| Activity |
Lines with "bytesLE" in the entries below: count them and reply with the number alone.

BEGIN

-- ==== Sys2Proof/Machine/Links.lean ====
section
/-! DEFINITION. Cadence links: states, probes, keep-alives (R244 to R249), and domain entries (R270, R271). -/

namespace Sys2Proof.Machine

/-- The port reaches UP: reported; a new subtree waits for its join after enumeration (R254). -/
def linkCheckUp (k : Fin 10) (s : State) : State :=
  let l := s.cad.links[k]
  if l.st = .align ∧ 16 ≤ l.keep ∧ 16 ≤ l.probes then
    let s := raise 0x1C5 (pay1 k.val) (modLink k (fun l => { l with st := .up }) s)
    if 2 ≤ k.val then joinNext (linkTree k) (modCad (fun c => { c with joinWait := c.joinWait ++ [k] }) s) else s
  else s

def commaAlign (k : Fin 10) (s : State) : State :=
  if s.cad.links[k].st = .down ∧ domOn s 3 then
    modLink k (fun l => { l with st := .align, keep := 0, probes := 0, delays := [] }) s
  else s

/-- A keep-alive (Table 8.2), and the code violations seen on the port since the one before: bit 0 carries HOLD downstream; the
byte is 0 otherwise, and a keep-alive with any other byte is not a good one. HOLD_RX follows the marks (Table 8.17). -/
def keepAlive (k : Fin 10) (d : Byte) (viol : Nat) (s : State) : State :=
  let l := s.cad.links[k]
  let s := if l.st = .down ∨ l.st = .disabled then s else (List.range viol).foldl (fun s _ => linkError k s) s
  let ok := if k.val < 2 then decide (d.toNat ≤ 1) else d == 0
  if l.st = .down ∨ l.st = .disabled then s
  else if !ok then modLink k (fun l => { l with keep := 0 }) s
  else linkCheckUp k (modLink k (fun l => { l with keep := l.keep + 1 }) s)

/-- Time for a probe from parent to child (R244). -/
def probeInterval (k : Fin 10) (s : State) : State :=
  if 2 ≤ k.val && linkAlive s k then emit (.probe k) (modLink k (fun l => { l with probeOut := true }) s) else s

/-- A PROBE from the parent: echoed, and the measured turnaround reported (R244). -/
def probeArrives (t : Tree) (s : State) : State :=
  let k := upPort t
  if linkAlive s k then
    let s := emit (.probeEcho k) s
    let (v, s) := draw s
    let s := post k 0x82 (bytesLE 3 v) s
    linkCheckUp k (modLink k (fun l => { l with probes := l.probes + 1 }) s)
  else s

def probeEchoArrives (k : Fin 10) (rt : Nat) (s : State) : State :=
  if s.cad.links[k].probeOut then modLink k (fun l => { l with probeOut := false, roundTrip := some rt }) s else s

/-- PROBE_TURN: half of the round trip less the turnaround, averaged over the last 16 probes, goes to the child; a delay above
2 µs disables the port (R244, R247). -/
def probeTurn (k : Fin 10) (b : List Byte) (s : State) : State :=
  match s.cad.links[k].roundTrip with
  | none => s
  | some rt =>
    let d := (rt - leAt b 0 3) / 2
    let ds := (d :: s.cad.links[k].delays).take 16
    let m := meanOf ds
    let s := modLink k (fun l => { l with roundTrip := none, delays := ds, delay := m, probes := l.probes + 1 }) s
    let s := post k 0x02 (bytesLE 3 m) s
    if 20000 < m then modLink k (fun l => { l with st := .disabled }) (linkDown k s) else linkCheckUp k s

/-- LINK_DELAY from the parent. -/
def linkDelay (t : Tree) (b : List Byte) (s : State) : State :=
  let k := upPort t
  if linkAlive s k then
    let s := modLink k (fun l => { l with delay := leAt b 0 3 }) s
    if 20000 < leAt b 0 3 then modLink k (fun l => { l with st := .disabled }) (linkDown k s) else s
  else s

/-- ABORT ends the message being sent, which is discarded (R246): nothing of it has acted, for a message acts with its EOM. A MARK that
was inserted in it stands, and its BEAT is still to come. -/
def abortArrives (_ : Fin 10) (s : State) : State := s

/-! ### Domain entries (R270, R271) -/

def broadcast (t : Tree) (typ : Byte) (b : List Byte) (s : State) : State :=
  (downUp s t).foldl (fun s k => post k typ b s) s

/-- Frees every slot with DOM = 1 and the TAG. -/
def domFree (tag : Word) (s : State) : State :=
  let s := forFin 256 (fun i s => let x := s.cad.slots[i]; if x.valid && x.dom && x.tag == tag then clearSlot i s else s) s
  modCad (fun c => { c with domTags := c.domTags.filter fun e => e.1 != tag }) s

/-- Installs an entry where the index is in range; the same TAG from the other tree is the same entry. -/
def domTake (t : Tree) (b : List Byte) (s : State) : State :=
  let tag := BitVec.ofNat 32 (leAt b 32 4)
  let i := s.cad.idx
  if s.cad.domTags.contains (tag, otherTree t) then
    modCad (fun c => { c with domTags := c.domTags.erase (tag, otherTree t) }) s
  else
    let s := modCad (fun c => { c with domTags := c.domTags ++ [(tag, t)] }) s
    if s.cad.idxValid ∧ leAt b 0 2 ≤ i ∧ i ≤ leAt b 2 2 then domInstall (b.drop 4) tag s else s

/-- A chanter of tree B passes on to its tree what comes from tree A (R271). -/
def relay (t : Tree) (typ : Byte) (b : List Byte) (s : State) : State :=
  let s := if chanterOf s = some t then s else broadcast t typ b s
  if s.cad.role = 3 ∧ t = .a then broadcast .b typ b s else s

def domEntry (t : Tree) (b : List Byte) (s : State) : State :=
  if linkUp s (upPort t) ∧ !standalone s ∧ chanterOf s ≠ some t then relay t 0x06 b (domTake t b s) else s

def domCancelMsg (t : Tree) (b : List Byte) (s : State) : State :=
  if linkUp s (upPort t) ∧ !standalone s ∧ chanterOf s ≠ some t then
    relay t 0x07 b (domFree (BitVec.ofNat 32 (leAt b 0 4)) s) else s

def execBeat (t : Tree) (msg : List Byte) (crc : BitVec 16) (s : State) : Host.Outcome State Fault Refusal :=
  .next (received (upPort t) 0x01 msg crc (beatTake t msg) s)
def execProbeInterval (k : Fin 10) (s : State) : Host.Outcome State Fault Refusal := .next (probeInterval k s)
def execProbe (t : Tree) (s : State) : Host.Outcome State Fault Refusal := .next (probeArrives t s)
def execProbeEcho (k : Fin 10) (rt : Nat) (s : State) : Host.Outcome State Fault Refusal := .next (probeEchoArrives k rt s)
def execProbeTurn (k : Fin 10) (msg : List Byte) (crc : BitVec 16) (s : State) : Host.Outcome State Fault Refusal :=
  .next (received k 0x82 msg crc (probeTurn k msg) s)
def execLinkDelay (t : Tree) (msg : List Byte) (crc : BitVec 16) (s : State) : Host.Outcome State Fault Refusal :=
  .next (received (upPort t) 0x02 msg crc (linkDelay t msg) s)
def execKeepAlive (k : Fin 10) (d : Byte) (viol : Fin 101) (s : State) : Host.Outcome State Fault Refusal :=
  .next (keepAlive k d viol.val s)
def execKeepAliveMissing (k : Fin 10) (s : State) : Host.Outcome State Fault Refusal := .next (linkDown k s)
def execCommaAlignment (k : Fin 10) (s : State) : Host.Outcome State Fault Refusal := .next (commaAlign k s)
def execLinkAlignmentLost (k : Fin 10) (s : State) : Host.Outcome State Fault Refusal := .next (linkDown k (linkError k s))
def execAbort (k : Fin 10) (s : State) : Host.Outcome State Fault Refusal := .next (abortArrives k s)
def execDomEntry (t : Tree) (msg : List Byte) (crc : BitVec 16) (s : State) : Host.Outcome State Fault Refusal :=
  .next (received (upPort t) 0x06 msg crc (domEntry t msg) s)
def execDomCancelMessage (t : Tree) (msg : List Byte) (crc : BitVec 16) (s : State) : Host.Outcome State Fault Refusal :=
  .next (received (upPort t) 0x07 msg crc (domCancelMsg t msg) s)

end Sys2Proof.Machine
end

END

| Response to this exercise |
2